Showing posts with label Writing Life. Show all posts
Showing posts with label Writing Life. Show all posts

Monday, December 30, 2013

World Ruling Resolutions

I’m not a fan of New Year’s Resolutions.  I don’t believe in flipping the page on a calendar and suddenly getting the ‘okay’ to change a whole bunch of crap about myself and my life.  I mean, can you think of anything more intimidating than a laundry list of all the things you want to do different, better, for the first time (or the last time)?  Yikes!  Talk about a pressure cooker.

I can think of no better way to set myself up to fail than to stare at a list of insurmountable things to do.  Nope.  Not for me.  I mean any day that ends in a “y” is a good enough day to effect change, right?

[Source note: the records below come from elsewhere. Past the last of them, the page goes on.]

-- ==== Sys2Proof/Tests/Slice0.lean ====
section
/-! SUPPORT. The model's own tests: ill-formed terms that WellFormed refuses, one word of every instruction
written out from the spec's encoding, the spec's examples, and a witness for every statement with hypotheses.
Each expected value is taken from the file of spec/ that the docstring names. -/

namespace Sys2Proof.Tests

open Sys2Proof Sys2Proof.Machine Sys2Proof.Claims

/-! ## WellFormed refuses ill-formed terms -/

/-- The default map of a build with its dense rows changed. -/
def withDense (m : OpcodeMap) (f : List OpcodeRow → List OpcodeRow) : OpcodeMap := { m with dense := f m.dense }

/-- The default map with one kind's row changed. -/
def withRow (k : Kind) (f : OpcodeRow → OpcodeRow) : OpcodeMap :=
  withDense OpcodeMap.default fun rows => rows.map fun r => if r.kind = k then f r else r

/-- R78: `loadh4` exists only when `XLEN = 64`. -/
theorem test_loadh4_ill_formed_at_x32 :
    Instr.wellFormed (Config.specDefault .x32) (.loadh4 0) = false ∧
    Instr.wellFormed (Config.specDefault .x64) (.loadh4 0) = true := by decide

/-- R78: the default map passes every check, in both builds. -/
theorem test_default_map_well_formed :
    (Config.specDefault .x32).wellFormed = true ∧ (Config.specDefault .x64).wellFormed = true := by
  decide

/-- R77: two branches with one selector. -/
theorem test_equal_selectors_refused :
    OpcodeMap.selectorsDistinct { OpcodeMap.default with branches := { BranchSelectors.default with brz := 0x8 } }
      = false := by decide

/-- R78: no row for `nop`. -/
theorem test_missing_row_refused :
    (withDense OpcodeMap.default fun rows => rows.drop 1).rowsComplete .x32 = false := by decide

/-- R77: a branch among the dense rows. -/
theorem test_branch_row_refused :
    (withDense OpcodeMap.default fun rows => ⟨.br, 0x01, 0xFF, 0x01⟩ :: rows).rowsComplete .x32 = false := by
  decide

/-- R78: `addi` with the byte of `add`. -/
theorem test_shared_byte_refused :
    (withRow .addi fun r => { r with byte := 0x08 }).bytesDistinct .x32 = false := by decide

/-- R77, R81: a dense byte among the branches. -/
theorem test_byte_in_branch_tier_refused :
    (withRow .nop fun r => { r with byte := 0x81 }).bytesOutsideBranches .x32 = false := by decide

/-- R78: `ldindbu` far from `ldind`. -/
theorem test_indirect_pair_refused :
    (withRow .ldindbu fun r => { r with byte := 0x17 }).indirectPairs .x32 = false := by decide

/-- R80: an exact byte outside its own pattern. -/
theorem test_prefix_disagreement_refused :
    (withRow .nop fun r => { r with byte := 0x18 }).prefixesAgree .x32 = false := by decide

/-! ## Decoding: one word of every row of R78, written out from its encoding -/

/-- The word of a two-byte instruction in the default 64-bit build. -/
abbrev reads (w : Nat) (i : Instr) : Prop := decodeTableWord 16 w = some i

theorem test_decode_nop : reads 0b0000000010101011 .nop := by decide
theorem test_decode_in : reads 0b0000010100000000 .inPort := by decide
theorem test_decode_add : reads 0b0000100000000011 (.add 3) := by decide
theorem test_decode_addi : reads 0b0000100110000000 (.addi 0x80) := by decide
theorem test_decode_sub : reads 0b0000110000000010 (.sub 2) := by decide
theorem test_decode_subi : reads 0b0000110100000001 (.subi 1) := by decide
theorem test_decode_sra : reads 0b0001000000000000 .sra := by decide
theorem test_decode_load : reads 0b0010000011111111 (.load 255) := by decide
theorem test_decode_loadi : reads 0b0010000110000000 (.loadi 0x80) := by decide
theorem test_decode_and : reads 0b0010001000000001 (.and 1) := by decide
theorem test_decode_andi : reads 0b0010001111110000 (.andi 0xF0) := by decide
theorem test_decode_or : reads 0b0010010000001001 (.or 9) := by decide
theorem test_decode_ori : reads 0b0010010110000000 (.ori 0x80) := by decide
theorem test_decode_xor : reads 0b0010011000000011 (.xor 3) := by decide
theorem test_decode_xori : reads 0b0010011111111111 (.xori 0xFF) := by decide
theorem test_decode_loadh : reads 0b0010100100010010 (.loadh 0x12) := by decide
theorem test_decode_loadh2 : reads 0b0010101000110100 (.loadh2 0x34) := by decide
theorem test_decode_loadh3 : reads 0b0010101100010010 (.loadh3 0x12) := by decide
theorem test_decode_loadh4 : reads 0b0010110010011010 (.loadh4 0x9A) := by decide
theorem test_decode_loadh5 : reads 0b0010110100111100 (.loadh5 0x3C) := by decide
theorem test_decode_loadh6 : reads 0b0010111011011110 (.loadh6 0xDE) := by decide
theorem test_decode_loadh7 : reads 0b0010111100001111 (.loadh7 0x0F) := by decide
theorem test_decode_store : reads 0b0011000000001011 (.store 11) := by decide
theorem test_decode_out : reads 0b0011100100000000 .outPort := by decide
theorem test_decode_jal : reads 0b0100000000001000 (.jal 8) := by decide
theorem test_decode_ldaddr : reads 0b0101000000001010 (.ldaddr 10) := by decide
theorem test_decode_ldind : reads 0b0110000011111111 (.ldind 0xFF) := by decide
theorem test_decode_ldindbu : reads 0b0110000100000101 (.ldindbu 5) := by decide
theorem test_decode_stind : reads 0b0111000000000001 (.stind 1) := by decide
theorem test_decode_stindb : reads 0b0111000111111111 (.stindb 0xFF) := by decide
theorem test_decode_br : reads 0b1000000000010000 (.br 0x010) := by decide
theorem test_decode_brz : reads 0b1001111111111110 (.brz 0xFFE) := by decide
theorem test_decode_brnz : reads 0b1010111111111010 (.brnz 0xFFA) := by decide
theorem test_decode_brp : reads 0b1011000000000011 (.brp 0x003) := by decide
theorem test_decode_brn : reads 0b1100011111111111 (.brn 0x7FF) := by decide
theorem test_decode_scall : reads 0b1111111100000010 (.scall 2) := by decide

So if you ask me (which I know you didn’t but I’m going to tell you anyway), we should be resolving and evolving every day. It doesn’t have to all be epic stuff.  It’s whatever you want it to be.  So whether it’s to hit the gym or take out the trash.  To get up five minutes earlier or to not wait until the last minute to make the hair appointment.  To buy less.  To buy more.  Smile at strangers.  Stand up for yourself.  Be happy.  Be less snarky. 

Whatever it is, it’s your own personal stuff.  And you can start over, start new, start fresh on any day you want.  It’s up to you and it’s your personal business.  Same as mine.  Which I’ll keep to me, myself and I.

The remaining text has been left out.